We have found that writing a formal specification pays several dividends over the lifetime of the system. All production services at Amazon are under constant development, even those released years ago; we add new features that customers have requested, we re-design components to handle massive increases in scale, and we improve performance by removing bottlenecks. Many of these changes are complex, and they must be made to the running system with no downtime. Our first priority is always to avoid causing bugs in a production system, so we often need to answer the question, “is this change safe?” We have found that a major benefit of having a precise, testable model of the core system is that we can rapidly verify that even deep changes are safe, or learn that they are unsafe without doing any harm. In several cases we have prevented subtle, serious bugs from reaching production. In other cases we have been able to make innovative performance optimizations – e.g. removing or narrowing locks, or weakening constraints on message ordering – which we would not have dared to do without having model checked those changes.

Spreading the word

Success breeds success, but it’s best not to scare people off too early:

…we have found that software engineers more readily grasp the concept and practical value of TLA+ if we dub it: exhaustively testable pseudo-code. We initially avoid the words ‘formal’, ‘verification’, and ‘proof’, due to the widespread view that formal methods are impractical.

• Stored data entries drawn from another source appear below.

-- ==== Sys2Proof/Laws/HubFrames.lean ====
section
/-! SUPPORT. The parts of the Hub Agent that an operation leaves unchanged where it changes another part: one simp lemma for each. -/

namespace Sys2Proof.Machine

variable (s : State)

@[simp] theorem enqueueNotice_hub_agent (n : Notice) : (enqueueNotice n s).hub.agent = s.hub.agent := by unfold enqueueNotice; (repeat' split) <;> simp
@[simp] theorem enqueueNotice_hub_requests (n : Notice) : (enqueueNotice n s).hub.requests = s.hub.requests := by unfold enqueueNotice; (repeat' split) <;> simp
@[simp] theorem enqueueNotice_hub_tallyEvents (n : Notice) : (enqueueNotice n s).hub.tallyEvents = s.hub.tallyEvents := by unfold enqueueNotice; (repeat' split) <;> simp
@[simp] theorem enqueueNotice_hub_tallyTimer (n : Notice) : (enqueueNotice n s).hub.tallyTimer = s.hub.tallyTimer := by unfold enqueueNotice; (repeat' split) <;> simp
@[simp] theorem enqueueNotice_hub_seatChanges (n : Notice) : (enqueueNotice n s).hub.seatChanges = s.hub.seatChanges := by unfold enqueueNotice; (repeat' split) <;> simp
@[simp] theorem enqueueNotice_hub_seatTimer (n : Notice) : (enqueueNotice n s).hub.seatTimer = s.hub.seatTimer := by unfold enqueueNotice; (repeat' split) <;> simp
@[simp] theorem enqueueNotice_hub_config (n : Notice) : (enqueueNotice n s).hub.config = s.hub.config := by unfold enqueueNotice; (repeat' split) <;> simp

@[simp] theorem raiseNotice_hub_agent (b : NoticeBody) : (raiseNotice b s).hub.agent = s.hub.agent := by unfold raiseNotice; (repeat' split) <;> simp
@[simp] theorem raiseNotice_hub_requests (b : NoticeBody) : (raiseNotice b s).hub.requests = s.hub.requests := by unfold raiseNotice; (repeat' split) <;> simp
@[simp] theorem raiseNotice_hub_tallyEvents (b : NoticeBody) : (raiseNotice b s).hub.tallyEvents = s.hub.tallyEvents := by unfold raiseNotice; (repeat' split) <;> simp
@[simp] theorem raiseNotice_hub_tallyTimer (b : NoticeBody) : (raiseNotice b s).hub.tallyTimer = s.hub.tallyTimer := by unfold raiseNotice; (repeat' split) <;> simp
@[simp] theorem raiseNotice_hub_seatChanges (b : NoticeBody) : (raiseNotice b s).hub.seatChanges = s.hub.seatChanges := by unfold raiseNotice; (repeat' split) <;> simp
@[simp] theorem raiseNotice_hub_seatTimer (b : NoticeBody) : (raiseNotice b s).hub.seatTimer = s.hub.seatTimer := by unfold raiseNotice; (repeat' split) <;> simp
@[simp] theorem raiseNotice_hub_config (b : NoticeBody) : (raiseNotice b s).hub.config = s.hub.config := by unfold raiseNotice; (repeat' split) <;> simp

Formal methods seem to be becoming an important part of the AWS processes:

At AWS, formal methods have been a big success. They have helped us prevent subtle, serious bugs from reaching production, bugs that we would not have found via any other technique. They have helped us to make aggressive optimizations to complex algorithms without sacrificing quality. So far, seven teams have used TLA+, and all have found high value in doing so. At the time of writing, more teams are starting to use TLA+. We believe that use of TLA+ will accelerate both time-to-market and quality of these projects. Executive management is now proactively encouraging teams to write TLA+ specs for new features and other significant design changes. In annual planning, managers are now allocating engineering time to use TLA+.

Summary

It’s great to see the value of formal methods being recognised once more. This paper is also a good insight into the distributed systems design methodology at AWS. It adds another dimension to AWS’s challenge to the rest of the industry: keep up if you can!